**Task brief**
Repeat verbatim, and only, the lines of the data below, beginning at the line that contains "issue arbiter -/" and stopping after the line that contains "s.link.advertised - s.slotsInUse".

[Collected data]
== == ==
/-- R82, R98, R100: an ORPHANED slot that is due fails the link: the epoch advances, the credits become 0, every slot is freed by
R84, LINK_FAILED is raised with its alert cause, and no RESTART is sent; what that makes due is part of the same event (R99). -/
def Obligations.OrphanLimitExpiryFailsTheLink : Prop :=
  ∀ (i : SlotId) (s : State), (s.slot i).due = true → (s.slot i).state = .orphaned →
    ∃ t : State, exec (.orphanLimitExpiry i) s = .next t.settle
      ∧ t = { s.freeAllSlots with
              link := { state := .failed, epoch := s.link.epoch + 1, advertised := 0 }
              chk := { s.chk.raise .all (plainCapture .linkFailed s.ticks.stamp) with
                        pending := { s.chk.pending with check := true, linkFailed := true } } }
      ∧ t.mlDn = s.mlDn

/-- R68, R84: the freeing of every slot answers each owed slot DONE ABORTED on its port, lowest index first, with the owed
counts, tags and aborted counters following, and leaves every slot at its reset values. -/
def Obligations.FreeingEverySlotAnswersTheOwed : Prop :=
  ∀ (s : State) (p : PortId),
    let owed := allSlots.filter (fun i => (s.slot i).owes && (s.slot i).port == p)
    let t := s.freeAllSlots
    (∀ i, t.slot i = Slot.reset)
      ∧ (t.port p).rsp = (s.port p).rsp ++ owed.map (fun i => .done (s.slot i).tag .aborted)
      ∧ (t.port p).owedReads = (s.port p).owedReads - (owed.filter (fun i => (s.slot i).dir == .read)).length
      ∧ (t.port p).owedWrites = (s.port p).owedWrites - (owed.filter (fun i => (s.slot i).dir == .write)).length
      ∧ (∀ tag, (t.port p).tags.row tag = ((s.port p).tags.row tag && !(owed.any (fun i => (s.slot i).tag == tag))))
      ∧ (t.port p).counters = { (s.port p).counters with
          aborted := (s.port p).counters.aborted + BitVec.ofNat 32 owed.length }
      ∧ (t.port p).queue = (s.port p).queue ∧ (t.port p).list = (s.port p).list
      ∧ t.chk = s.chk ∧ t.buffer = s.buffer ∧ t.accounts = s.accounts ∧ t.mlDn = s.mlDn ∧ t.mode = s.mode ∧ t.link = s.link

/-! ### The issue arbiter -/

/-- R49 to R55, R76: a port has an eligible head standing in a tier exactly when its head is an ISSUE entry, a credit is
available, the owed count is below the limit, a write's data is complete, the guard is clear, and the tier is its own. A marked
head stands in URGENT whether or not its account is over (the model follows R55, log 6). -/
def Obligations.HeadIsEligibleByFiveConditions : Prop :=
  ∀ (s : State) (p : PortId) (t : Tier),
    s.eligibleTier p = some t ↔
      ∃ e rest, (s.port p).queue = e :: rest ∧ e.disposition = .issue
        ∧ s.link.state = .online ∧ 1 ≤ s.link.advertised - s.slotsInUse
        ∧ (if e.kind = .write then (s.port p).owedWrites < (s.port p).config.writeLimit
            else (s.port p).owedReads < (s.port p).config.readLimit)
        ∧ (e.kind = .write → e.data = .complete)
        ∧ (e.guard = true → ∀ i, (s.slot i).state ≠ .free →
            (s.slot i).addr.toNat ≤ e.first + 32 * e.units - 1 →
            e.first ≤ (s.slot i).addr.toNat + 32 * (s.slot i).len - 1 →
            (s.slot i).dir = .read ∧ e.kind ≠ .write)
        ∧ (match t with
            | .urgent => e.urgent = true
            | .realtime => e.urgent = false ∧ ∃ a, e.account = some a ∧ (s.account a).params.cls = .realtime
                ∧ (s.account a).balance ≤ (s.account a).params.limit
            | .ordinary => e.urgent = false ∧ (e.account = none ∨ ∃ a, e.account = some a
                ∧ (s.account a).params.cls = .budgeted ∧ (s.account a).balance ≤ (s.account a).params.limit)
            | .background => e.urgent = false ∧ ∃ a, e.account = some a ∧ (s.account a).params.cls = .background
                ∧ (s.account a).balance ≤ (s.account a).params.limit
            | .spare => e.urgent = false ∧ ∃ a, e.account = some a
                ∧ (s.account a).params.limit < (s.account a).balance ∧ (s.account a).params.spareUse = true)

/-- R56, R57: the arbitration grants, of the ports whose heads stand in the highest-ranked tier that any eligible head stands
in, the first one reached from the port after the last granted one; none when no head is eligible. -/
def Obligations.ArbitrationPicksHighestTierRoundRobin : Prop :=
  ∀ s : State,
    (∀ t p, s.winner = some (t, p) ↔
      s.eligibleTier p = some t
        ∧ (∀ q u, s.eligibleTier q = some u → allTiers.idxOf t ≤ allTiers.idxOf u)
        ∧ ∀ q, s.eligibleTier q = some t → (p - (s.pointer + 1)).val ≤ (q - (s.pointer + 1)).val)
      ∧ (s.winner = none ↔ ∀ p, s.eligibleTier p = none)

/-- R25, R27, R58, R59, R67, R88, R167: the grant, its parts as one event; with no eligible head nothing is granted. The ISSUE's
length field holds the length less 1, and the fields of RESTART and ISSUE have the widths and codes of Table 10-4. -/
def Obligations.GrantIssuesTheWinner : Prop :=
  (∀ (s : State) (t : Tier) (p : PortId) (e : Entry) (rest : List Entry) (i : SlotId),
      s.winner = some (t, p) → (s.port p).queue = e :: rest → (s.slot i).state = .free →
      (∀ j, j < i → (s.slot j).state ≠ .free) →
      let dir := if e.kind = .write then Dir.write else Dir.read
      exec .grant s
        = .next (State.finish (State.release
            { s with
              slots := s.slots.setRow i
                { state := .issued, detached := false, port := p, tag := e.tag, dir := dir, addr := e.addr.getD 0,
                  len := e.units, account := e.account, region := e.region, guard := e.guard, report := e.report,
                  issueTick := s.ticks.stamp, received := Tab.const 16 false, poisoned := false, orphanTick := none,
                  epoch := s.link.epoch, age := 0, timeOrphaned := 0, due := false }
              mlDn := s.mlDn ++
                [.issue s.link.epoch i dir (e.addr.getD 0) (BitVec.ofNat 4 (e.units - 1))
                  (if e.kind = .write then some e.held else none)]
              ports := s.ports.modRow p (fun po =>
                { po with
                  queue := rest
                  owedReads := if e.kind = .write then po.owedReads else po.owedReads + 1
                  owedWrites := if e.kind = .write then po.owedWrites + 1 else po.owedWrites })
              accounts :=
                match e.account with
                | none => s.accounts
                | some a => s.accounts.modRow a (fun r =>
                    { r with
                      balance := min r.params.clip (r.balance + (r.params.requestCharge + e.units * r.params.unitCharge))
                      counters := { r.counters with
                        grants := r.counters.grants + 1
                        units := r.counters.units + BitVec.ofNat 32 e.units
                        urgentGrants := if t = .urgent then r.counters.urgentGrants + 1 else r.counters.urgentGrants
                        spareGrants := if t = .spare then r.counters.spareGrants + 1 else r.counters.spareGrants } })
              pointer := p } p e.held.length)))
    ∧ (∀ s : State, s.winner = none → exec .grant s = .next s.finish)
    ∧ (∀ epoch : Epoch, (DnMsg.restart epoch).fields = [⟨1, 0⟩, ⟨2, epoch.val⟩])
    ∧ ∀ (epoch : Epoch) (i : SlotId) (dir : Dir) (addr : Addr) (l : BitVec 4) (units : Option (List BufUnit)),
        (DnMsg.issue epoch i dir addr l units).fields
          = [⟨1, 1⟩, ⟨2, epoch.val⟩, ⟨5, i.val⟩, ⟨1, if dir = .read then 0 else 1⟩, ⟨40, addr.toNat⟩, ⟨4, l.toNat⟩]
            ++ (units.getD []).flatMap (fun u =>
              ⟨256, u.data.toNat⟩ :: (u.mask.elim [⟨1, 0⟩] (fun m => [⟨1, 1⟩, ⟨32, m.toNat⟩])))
== == ==
**Answer section**
/-! ### The issue arbiter -/

/-- R49 to R55, R76: a port has an eligible head standing in a tier exactly when its head is an ISSUE entry, a credit is
available, the owed count is below the limit, a write's data is complete, the guard is clear, and the tier is its own. A marked
head stands in URGENT whether or not its account is over (the model follows R55, log 6). -/
def Obligations.HeadIsEligibleByFiveConditions : Prop :=
  ∀ (s : State) (p : PortId) (t : Tier),
    s.eligibleTier p = some t ↔
      ∃ e rest, (s.port p).queue = e :: rest ∧ e.disposition = .issue
        ∧ s.link.state = .online ∧ 1 ≤ s.link.advertised - s.slotsInUse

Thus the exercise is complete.